═══ Input data ═══
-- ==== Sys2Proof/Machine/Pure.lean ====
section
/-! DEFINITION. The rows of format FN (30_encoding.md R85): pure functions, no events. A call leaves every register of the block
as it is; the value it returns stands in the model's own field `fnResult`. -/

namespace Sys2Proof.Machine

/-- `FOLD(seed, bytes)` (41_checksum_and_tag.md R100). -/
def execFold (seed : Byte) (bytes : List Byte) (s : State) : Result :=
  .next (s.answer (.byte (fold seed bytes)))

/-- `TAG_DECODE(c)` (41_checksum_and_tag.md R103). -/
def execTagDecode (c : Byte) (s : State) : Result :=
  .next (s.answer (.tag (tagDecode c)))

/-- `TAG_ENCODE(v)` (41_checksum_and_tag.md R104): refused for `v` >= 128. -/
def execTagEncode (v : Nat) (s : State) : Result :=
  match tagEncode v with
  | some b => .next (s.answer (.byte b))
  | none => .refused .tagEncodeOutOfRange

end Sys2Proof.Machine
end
═══
### Work instructions
After locating the line with "(s.answer (.byte b))", please repeat it and every line after it exactly, through the end of the data above.

### Written reply
  | some b => .next (s.answer (.byte b))
  | none => .refused .tagEncodeOutOfRange

end Sys2Proof.Machine
end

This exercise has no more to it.